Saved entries
•••••

-- ==== Sys2Proof/Config.lean ====
section
/-! DEFINITION. The implementation parameters of 00_scope.md R6. They are plain data that a state carries (log 3), so that
a claim is about every legal choice of them and the machine after reset has the spec's reference values. -/

namespace Sys2Proof

/-- The parameters of 00_scope.md R6 whose value the spec leaves to the implementation. -/
structure Config where
  /-- `W`, the native staging width: every item width is strictly below it. -/
  W : Nat
  /-- `MEM_BITS`, the bits of storage of one context. -/
  memBits : Nat
  /-- `N_CTX`, the number of contexts. -/
  nCtx : Nat
  /-- `ZERO_WIDTH_REJECT`, whether CREATE rejects `maxValue = 0`. -/
  zeroWidthReject : Bool
  deriving DecidableEq, Repr

/-- `BLOCK_BITS`: 64 is its one legal value (00_scope.md R6; 92_eei_decisions.md D8). -/
abbrev Config.blockBits : Nat := 64

/-- The legal values of the parameters (00_scope.md R6). -/
abbrev Config.Legal (cfg : Config) : Prop :=
  2 ≤ cfg.W ∧ cfg.W ≤ 64 ∧ cfg.memBits % Config.blockBits = 0 ∧ Config.blockBits ≤ cfg.memBits ∧
    1 ≤ cfg.nCtx ∧ cfg.nCtx ≤ 16

/-- The reference values of 00_scope.md R6, those of every example of 95_test_vectors.md. -/
def Config.reference : Config := { W := 64, memBits := 65536, nCtx := 2, zeroWidthReject := false }

end Sys2Proof
end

•••••

§ **Exercise**: Among the entries above, how many lines include the word "reference"? Give the number with no comment.

§ **Result**: 3